Saturday, June 11, 2005

Cardinals In: "Naivete Seen?"

CardNilly responded to lots of things I brought up about the Cards-Sox thing. Good stuff. The only thing I have left to sort out is this comment:

"...to think that the team you beat in the World Series last year wouldn’t want the chance to dish out some payback in interleague play the next year is either incredibly naive or stupefyingly self-centered."

Ah, naivete. Kurt Cobain once sang, "I'm too busy acting like I'm not naive," while the more arrogant Axl Rose crooned "I may be a little young but honey I ain't naive." That has nothing to do with this. But I always wanted to make that comparison in some place where people might see it. (Also, note how I used "sang," and then changed it up with "crooned," to avoid repeating a word, just like a real journalist would.)

My thoughts on whether or not I am incredibly naive are not fully in bloom, but I'd say I'm on a plane somewhere between the jungle of naivete and the paradisical city that is stupefying self-centeredness.

But basically, I feel like I'm neither I.N. nor S.S.-C. to think that there was really no reason for a specific payback. But that's just me. Here's my comparison: Let's say that the Red Sox won the World Series in '86. And then last year, the Red Sox lost to the Cubs in the World Series in four games. I'd be in the situation the Card fans were in last week. Having won a World Series within the last 25 years, and then getting swept by a team who hadn't won in over 80. I would've said, "Cool, the Cubs finally won. Too bad we couldn't win, but at least it was them that we lost to." The following season (this weekend), we'd be playing the Cubs, and it would be cool, and I'd want to win just like in any series, but I would feel no need for payback per se. Unless there had been some kind of bad blood from the previous post-season, which there wasn't in the Sox-Cards current situation.

And when CardNilly says that they weren't buying the feel-good story of the '04 Sox, well, is that because his team was the one that was basically ignored while ours had movies and books and everything else made about them? I kinda thought it "felt good" for real, without the media's help, for any baseball fan who isn't a yankee fan, although plenty of them were actually happy for us, too.

When I say that, you might say I'm naive. Like when my friends and I went to Chicago in '98, and my one friend was made fun of for his yankee shirt. He was like, "Why do they care about the yanks? There's no rivalry there." And I said, "Dude, don't you know that every other team's fans HATE the yankees?" That was naive of him. But am I naive to think that basically everybody was rooting for (at least the fans of) the "cursed" team, or "lovable losers," or "underdog," or whatever you wanted to call us? Maybe. But I figured all the weird hair and wacky personalities were enough to clinch it for us, in the way the Phat Phillies and Superbowl Shufflin' Bears captured the aortas of the nation. But I guess some people don't buy into it.

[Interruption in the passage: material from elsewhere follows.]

-- ==== Sys2Proof/Machine/Dispatch.lean ====
section
/-! DEFINITION. Dispatch: one arm for each constructor of `Instr`, one direct call of its meaning. -/

namespace Sys2Proof.Machine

When I told my dad about how once, at Camden Yards, the scoreboard operator deceived the fans on the yankees score update, seemingly to piss off the thousands of Sox fans in attendance, he said, "They have a right to be pissed, with us buying up all of their seats." So that makes me think that it's the way we take over other teams' stadiums that make some fans hate Red Sox fans. To that I say, "When your team's tickets go on sale, buy them. We've all got the same internet capabilities, only you have the advantage of having the ticket office in your own area. Terrible job."

Then there's the whole "big payroll" thing. Which I also have an answer for, and that is, A. Don't compare us to the yanks, because they can spend at will, while we're pretty much maxed out, and B. Our team has dough because we care about them enough to pay basically whatever price they ask for a chance to see them, and they did all they could with a tiny ballpark, and we fill the place every night, giving the team enough money to produce a winning team every year, despite the fact that they don't have 55,000 seats to work with.

So, self-centered, naive, maybe I'm both, who knows. But I'm a pretty good guy. And I was born into it, so I'll defend it til the end. Because if I am one thing, it's stubborn. Which I could call loyalty, but that would be self-centered and naive.

Comments:
Like I said before: bitter.
 
Unfortunately, I can report - at least in terms of fans - Sox fans are nearly as universally hated as Yankee fans. Basically, othe people pre-04 saw us as whiny and self-centered, and post-04 have seen us as self-centered and overly-celebratory. The orgasmic and ridiculous media response to the Sox in the offseason (I swear to god, there were more ESPN stories about Johnny Damon's hair than about any other single team) didn't help.

Personally, I think the guy at CardsNilly was a little over the top in his targeting; he didn't exactly do comprehensive reading of Sox blogs, and reached some conclusions aparently in order to assuage Cards fans' souls; Sox fans aren't "real" fans, they just want to beat the Yankees, they don't give respect to other teams (especially the Cards who won a whole buncha games last year 'n stuff)... There was a touch of inferiority complex there, as though ty were hurt that we didn't bnd over to complement the Cards while they bent us over backwards. So, who knows, but those were my thougts reading all of that.